TRY IT: Make an exact copy of the lines starting at the top of the listing below and ending at the line that contains "n c).meas = s.meas := rfl", inclusive.

GIVEN RECORDS:
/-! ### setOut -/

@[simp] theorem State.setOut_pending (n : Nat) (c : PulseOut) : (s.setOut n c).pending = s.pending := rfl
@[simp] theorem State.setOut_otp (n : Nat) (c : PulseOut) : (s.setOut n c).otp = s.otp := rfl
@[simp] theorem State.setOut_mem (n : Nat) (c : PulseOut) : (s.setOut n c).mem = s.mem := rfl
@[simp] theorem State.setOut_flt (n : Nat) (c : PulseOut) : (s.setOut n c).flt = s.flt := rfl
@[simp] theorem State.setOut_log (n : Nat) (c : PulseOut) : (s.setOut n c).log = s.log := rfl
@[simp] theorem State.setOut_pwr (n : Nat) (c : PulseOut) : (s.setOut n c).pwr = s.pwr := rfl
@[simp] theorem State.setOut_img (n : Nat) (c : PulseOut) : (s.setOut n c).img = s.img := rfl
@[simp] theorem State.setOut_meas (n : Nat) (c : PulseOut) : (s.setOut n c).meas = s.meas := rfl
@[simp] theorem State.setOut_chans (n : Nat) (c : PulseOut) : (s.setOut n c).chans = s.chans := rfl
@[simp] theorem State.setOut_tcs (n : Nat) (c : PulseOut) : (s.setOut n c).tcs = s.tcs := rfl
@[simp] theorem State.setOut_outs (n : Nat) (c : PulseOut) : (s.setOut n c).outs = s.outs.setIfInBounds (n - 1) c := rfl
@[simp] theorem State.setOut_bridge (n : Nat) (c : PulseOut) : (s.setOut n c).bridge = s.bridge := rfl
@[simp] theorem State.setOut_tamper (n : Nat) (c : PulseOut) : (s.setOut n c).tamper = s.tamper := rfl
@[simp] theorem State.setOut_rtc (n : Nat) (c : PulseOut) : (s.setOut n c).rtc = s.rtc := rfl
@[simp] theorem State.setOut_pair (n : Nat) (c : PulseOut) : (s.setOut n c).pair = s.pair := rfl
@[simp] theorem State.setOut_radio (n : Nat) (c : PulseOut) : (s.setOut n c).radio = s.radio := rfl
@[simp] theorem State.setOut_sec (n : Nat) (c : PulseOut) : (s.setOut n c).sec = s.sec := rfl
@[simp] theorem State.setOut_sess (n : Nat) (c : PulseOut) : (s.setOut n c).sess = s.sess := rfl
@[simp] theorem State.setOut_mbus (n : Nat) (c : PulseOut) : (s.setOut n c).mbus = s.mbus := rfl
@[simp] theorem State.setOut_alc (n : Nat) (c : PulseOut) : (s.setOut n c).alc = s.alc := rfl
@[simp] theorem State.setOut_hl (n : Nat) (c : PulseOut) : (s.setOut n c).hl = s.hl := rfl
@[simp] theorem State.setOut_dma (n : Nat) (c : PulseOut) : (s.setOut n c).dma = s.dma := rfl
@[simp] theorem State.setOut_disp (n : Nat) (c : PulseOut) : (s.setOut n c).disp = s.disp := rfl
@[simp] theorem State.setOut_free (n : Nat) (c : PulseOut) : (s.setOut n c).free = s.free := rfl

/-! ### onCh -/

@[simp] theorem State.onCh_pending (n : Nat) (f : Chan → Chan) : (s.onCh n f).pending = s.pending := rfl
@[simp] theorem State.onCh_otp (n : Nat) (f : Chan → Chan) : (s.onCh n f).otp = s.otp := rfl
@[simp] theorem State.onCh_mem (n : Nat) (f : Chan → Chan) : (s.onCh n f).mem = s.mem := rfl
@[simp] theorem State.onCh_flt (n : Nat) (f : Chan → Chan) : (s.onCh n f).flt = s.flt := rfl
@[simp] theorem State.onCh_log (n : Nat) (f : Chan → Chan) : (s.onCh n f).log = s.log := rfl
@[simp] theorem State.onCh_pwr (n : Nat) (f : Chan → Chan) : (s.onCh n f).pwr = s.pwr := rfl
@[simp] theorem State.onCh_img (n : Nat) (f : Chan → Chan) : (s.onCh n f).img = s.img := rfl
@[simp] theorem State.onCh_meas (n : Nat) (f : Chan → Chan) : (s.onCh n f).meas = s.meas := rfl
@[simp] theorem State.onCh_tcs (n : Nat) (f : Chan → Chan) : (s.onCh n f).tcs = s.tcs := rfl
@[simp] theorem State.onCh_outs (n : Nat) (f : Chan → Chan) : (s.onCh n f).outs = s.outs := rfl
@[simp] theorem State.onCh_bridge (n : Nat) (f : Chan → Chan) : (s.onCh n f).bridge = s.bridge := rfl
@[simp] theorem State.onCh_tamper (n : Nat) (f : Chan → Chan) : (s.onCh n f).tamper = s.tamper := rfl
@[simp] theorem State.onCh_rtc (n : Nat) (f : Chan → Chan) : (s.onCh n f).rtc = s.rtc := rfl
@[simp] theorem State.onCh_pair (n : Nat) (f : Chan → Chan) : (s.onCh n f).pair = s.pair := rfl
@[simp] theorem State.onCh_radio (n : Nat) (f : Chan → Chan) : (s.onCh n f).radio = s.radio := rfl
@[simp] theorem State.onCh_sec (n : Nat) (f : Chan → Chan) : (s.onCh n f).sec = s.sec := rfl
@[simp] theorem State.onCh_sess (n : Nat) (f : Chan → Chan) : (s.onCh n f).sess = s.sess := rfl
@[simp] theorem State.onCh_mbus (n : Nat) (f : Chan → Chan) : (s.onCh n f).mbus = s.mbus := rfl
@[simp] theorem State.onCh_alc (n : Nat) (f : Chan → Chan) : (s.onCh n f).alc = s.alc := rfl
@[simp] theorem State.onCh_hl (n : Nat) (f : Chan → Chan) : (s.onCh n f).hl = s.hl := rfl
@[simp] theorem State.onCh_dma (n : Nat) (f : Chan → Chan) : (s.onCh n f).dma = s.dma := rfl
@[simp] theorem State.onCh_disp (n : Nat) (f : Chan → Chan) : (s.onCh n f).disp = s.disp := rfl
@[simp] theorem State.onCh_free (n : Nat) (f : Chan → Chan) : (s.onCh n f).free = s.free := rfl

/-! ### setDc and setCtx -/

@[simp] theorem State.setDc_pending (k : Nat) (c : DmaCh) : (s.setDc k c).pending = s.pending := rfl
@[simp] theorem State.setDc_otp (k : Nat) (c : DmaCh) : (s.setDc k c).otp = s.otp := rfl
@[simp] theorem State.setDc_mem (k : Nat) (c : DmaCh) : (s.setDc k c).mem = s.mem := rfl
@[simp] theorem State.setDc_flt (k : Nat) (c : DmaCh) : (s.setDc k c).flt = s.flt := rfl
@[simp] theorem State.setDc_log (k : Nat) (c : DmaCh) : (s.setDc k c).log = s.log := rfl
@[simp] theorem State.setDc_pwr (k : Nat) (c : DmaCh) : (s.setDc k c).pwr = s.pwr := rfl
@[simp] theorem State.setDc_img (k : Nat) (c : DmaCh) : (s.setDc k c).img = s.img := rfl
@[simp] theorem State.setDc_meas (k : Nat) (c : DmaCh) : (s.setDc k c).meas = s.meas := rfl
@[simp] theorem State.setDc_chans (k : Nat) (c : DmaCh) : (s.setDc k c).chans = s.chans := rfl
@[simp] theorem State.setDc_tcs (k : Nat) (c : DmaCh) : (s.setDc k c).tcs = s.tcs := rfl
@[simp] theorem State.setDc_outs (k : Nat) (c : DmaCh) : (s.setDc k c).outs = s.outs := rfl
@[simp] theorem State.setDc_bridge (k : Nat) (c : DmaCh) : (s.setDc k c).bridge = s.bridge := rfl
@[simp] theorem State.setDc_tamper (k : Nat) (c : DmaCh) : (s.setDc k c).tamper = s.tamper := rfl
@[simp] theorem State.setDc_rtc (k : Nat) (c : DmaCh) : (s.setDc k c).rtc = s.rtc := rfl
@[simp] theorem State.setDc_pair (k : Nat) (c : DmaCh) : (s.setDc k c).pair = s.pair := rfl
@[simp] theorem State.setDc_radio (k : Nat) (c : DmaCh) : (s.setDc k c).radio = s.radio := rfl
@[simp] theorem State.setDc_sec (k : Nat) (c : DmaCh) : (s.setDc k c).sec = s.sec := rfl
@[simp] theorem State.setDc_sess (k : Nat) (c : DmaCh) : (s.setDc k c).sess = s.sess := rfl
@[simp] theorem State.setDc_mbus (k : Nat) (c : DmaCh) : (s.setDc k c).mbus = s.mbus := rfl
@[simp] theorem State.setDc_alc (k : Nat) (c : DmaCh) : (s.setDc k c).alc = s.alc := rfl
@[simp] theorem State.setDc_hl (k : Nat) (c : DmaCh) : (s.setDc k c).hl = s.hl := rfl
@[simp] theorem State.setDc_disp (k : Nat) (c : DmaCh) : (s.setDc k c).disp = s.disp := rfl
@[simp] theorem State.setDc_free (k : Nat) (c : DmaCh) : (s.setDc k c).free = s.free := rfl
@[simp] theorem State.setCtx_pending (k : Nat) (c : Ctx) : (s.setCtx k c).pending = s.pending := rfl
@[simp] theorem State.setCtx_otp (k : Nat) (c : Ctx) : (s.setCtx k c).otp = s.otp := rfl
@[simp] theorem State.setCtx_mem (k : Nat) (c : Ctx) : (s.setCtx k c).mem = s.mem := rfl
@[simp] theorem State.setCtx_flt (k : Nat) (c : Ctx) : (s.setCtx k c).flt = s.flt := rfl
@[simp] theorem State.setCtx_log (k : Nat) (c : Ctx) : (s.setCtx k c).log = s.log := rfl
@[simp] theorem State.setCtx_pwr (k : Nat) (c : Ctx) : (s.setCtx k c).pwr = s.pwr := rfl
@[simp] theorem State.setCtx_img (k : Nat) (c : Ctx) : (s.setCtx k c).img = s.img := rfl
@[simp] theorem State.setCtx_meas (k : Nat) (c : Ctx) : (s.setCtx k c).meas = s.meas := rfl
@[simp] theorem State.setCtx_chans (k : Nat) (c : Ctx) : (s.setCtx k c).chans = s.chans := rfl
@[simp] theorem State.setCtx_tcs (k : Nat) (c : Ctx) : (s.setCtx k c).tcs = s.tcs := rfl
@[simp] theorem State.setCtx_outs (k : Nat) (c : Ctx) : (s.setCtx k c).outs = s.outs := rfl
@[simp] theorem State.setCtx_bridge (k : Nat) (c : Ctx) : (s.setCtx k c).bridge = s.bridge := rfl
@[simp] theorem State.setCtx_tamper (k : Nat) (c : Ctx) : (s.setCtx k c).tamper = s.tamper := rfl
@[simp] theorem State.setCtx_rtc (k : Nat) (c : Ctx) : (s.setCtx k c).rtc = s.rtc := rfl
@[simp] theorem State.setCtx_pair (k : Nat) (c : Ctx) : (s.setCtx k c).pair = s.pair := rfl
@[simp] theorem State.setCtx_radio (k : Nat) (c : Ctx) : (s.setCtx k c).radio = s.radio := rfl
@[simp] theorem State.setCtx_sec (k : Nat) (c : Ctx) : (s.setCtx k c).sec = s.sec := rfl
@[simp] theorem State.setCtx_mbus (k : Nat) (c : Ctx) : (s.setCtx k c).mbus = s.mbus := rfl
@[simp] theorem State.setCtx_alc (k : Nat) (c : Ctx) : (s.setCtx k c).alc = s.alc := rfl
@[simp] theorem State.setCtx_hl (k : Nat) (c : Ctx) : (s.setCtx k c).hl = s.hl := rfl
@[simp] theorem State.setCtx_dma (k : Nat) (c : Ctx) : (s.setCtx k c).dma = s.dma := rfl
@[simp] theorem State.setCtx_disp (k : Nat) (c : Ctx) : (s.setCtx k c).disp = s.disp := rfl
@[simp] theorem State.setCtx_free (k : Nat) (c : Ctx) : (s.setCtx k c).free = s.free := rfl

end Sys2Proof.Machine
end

YOUR SOLUTION:
/-! ### setOut -/

@[simp] theorem State.setOut_pending (n : Nat) (c : PulseOut) : (s.setOut n c).pending = s.pending := rfl
@[simp] theorem State.setOut_otp (n : Nat) (c : PulseOut) : (s.setOut n c).otp = s.otp := rfl
@[simp] theorem State.setOut_mem (n : Nat) (c : PulseOut) : (s.setOut n c).mem = s.mem := rfl
@[simp] theorem State.setOut_flt (n : Nat) (c : PulseOut) : (s.setOut n c).flt = s.flt := rfl
@[simp] theorem State.setOut_log (n : Nat) (c : PulseOut) : (s.setOut n c).log = s.log := rfl
@[simp] theorem State.setOut_pwr (n : Nat) (c : PulseOut) : (s.setOut n c).pwr = s.pwr := rfl
@[simp] theorem State.setOut_img (n : Nat) (c : PulseOut) : (s.setOut n c).img = s.img := rfl
@[simp] theorem State.setOut_meas (n : Nat) (c : PulseOut) : (s.setOut n c).meas = s.meas := rfl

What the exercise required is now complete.